The average ESR was 53 mm/hour in one study of patients with subacute thyroiditis.[2]
Result
raised
radioactive iodine uptake (RAIU)
Test
In the thyrotoxic phase, scintigraphy demonstrates low thyroidal uptake (I-123 or 99mTc-pertechnetate), typically <1% to 3% at 24 hours.[4][9][Figure caption and citation for the preceding image starts]: I-123 radioactive iodine scan showing absence of thyroid uptake in the thyrotoxic phase of subacute thyroiditis; arrow indicates sternal notch markerFrom the personal collection of Dr Stephanie Lee [Citation ends].

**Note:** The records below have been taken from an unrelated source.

-- ==== Sys2Proof/Laws/FramesMastering.lean ====
section
/-! SUPPORT. What each operation of Machine/Mastering.lean may change, one lemma each: the parts of the state and, where they are few, the registers. -/

namespace Sys2Proof.Laws

open Sys2Proof.Machine

set_option Elab.async false

theorem frame_postGrants (s : State) (p : Port) (es : List GrantEntry) (x3 : Nat) :
    Frame [.regs, .link, .master, .way] (some [0x2084, 0x20C4]) s (State.postGrants s p es x3) := by
  induction x3 generalizing s es with
  | zero => exact Frame.rfl' s
  | succ n ih =>
    unfold State.postGrants
    exact Frame.ite (Frame.rfl' s) ((frame_post s p _).trans (ih _ _))


theorem frame_rosterDelta (s : State) (p : Port) (rows : List RosterRow) :
    Frame [.regs, .link, .master, .way] (some [0x2084, 0x20C4]) s (State.rosterDelta s p rows) := by
  unfold State.rosterDelta
  apply Frame.after (frame_modLnk _ _ _)
  · decide +kernel
  apply Frame.after (frame_modMst _ _ _)
  · decide +kernel
  exact Frame.rfl' _

theorem frame_grantOut (s : State) (p : Port) (es : List GrantEntry) :
    Frame [.regs, .link, .master, .way] (some [0x2084, 0x20C4]) s (State.grantOut s p es) := by
  unfold State.grantOut
  apply Frame.after (frame_postGrants _ _ _ _)
  · decide +kernel
  exact Frame.rfl' _

theorem frame_leaseChange (s : State) (p : Port) (f : Master → Master × List GrantEntry) :
    Frame [.regs, .link, .master, .way] (some [0x2084, 0x20C4]) s (State.leaseChange s p f) := by
  unfold State.leaseChange
  apply Frame.after (frame_grantOut _ _ _)
  · decide +kernel
  apply Frame.after (frame_setMst _ _ _)
  · decide +kernel
  exact Frame.rfl' _

theorem frame_takeRequest (s : State) (p : Port) (q : MReq) :
    Frame [.regs, .link, .master, .way] (some [0x2084, 0x20C4]) s (State.takeRequest s p q) := by
  unfold State.takeRequest
  apply Frame.after (frame_leaseChange _ _ _)
  · decide +kernel
  exact Frame.rfl' _

theorem frame_setLineState (s : State) (p : Port) (n : Nat) :
    Frame [.regs, .hif] (some (evRegs ++ [0x2084, 0x20C4])) s (State.setLineState s p n) := by
  unfold State.setLineState
  apply Frame.ite
  · exact Frame.rfl' _
  · apply Frame.after (frame_raise _ _ _ _ _ _)
    · decide +kernel
    apply Frame.after (frame_wr_lk _ _ _ _)
    · decide +kernel
    exact Frame.rfl' _

theorem frame_ownClass (s : State) (c : Nat) :
    Frame [.p57, .intake] (some []) s (State.ownClass s c) := by
  unfold State.ownClass
  apply Frame.set_p57_intake
  · rfl
  exact Frame.rfl' _

theorem frame_stepDown (s : State) (p : Port) :
    Frame [.regs, .master, .way] (some [0x2110, 0x2130]) s (State.stepDown s p) := by
  unfold State.stepDown
  try dsimp -proj only
  apply Frame.after (frame_setMst _ _ _)
  · decide +kernel
  split
  · apply Frame.after (frame_put _ _ _)
    · decide +kernel
    apply Frame.after (frame_wr _ _ _)
    · decide +kernel
    exact Frame.rfl' _
  · apply Frame.after (frame_wr _ _ _)
    · decide +kernel
    exact Frame.rfl' _

theorem frame_wakeSleepers (s : State) (p : Port) (m : Msg) :
    Frame [.master, .way] (some []) s (State.wakeSleepers s p m) := by
  unfold State.wakeSleepers
  apply Frame.ite
  · exact Frame.rfl' _
  · apply Frame.ite
    · apply Frame.after (frame_modMst _ _ _)
      · decide +kernel
      apply Frame.after (frame_modMst _ _ _)
      · decide +kernel
      exact Frame.rfl' _
    · apply Frame.after (frame_modMst _ _ _)
      · decide +kernel
      exact Frame.rfl' _

theorem frame_showAdmitted (s : State) (p : Port) :
    Frame [.regs] (some [0x210C, 0x2118]) s (State.showAdmitted s p) := by
  unfold State.showAdmitted
  apply Frame.ite
  · apply Frame.after (frame_put _ _ _)
    · decide +kernel
    apply Frame.after (frame_wr _ _ _)
    · decide +kernel
    exact Frame.rfl' _
  · apply Frame.after (frame_wr _ _ _)
    · decide +kernel
    exact Frame.rfl' _

theorem frame_offerClasses (s : State) (p : Port) :
    Frame [.regs, .link, .master, .way, .p57, .intake] (some [0x2084, 0x20C4, 0x210C, 0x2118]) s (State.offerClasses s p) := by
  unfold State.offerClasses
  try dsimp -proj only
  apply Frame.after (frame_showAdmitted _ _)
  · decide +kernel
  apply Frame.foldl
  · exact Frame.rfl' _
  · intro _ _ _
    split
    · apply Frame.ite
      · apply Frame.after (frame_ownClass _ _)
        · decide +kernel
        apply Frame.after (frame_rosterDelta _ _ _)
        · decide +kernel
        apply Frame.after (frame_setMst _ _ _)
        · decide +kernel
        assumption
      · apply Frame.after (frame_post _ _ _)
        · decide +kernel
        apply Frame.after (frame_rosterDelta _ _ _)
        · decide +kernel
        apply Frame.after (frame_setMst _ _ _)
        · decide +kernel
        assumption
    · assumption

theorem frame_nameRear (s : State) (p : Port) :
    Frame [.link, .master, .way] (some []) s (State.nameRear s p) := by
  unfold State.nameRear
  apply Frame.ite
  · exact Frame.rfl' _
  · apply Frame.ite
    · exact Frame.rfl' _
    · apply Frame.after (frame_modLnk _ _ _)
      · decide +kernel
      apply Frame.after (frame_setMst _ _ _)
      · decide +kernel
      exact Frame.rfl' _

theorem frame_rosterPart (s : State) (p : Port) (i : Nat) :
    Frame [.regs, .link, .master, .way] (some [0x2084, 0x20C4]) s (State.rosterPart s p i) := by
  unfold State.rosterPart
  apply Frame.after (frame_post _ _ _)
  · decide +kernel
  exact Frame.rfl' _

theorem frame_postParts (s : State) (p : Port) (dest : Nat) (n : Word) (count : Nat) (stream : List Byte) (x6 : Nat) (x7 : Nat) :
    Frame [.regs, .link, .master, .way] (some [0x2084, 0x20C4]) s (State.postParts s p dest n count stream x6 x7) := by
  induction x7 generalizing s stream x6 with
  | zero => exact Frame.rfl' s
  | succ left ih =>
    unfold State.postParts
    exact (frame_post s p _).trans (ih _ _ _)


end Sys2Proof.Laws
end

Reliably confirms the diagnosis of subacute hypothyroiditis in the thyrotoxic phase. RAIU can be obtained if the clinical presentation and serum thyroid function tests are not sufficient for diagnosis.
May be raised or normal during the recovery from hypothyroidism.[1][2]
Result
very low thyroidal uptake during the thyrotoxic phase, typically <1% to 3% at 24 hours.
Investigations to consider
fine needle aspiration biopsy
Test
Biopsy is not routinely performed.[4]
Cytology (fine needle aspiration biopsy) may be useful to confirm a clinical diagnosis in the setting of: high iodine intake (e.g., a patient who recently received iodinated contrast for a radiological scan [within the past 2 months, approximately]); recent use of an iodine-rich drug (e.g., amiodarone [within the past 6 months, approximately).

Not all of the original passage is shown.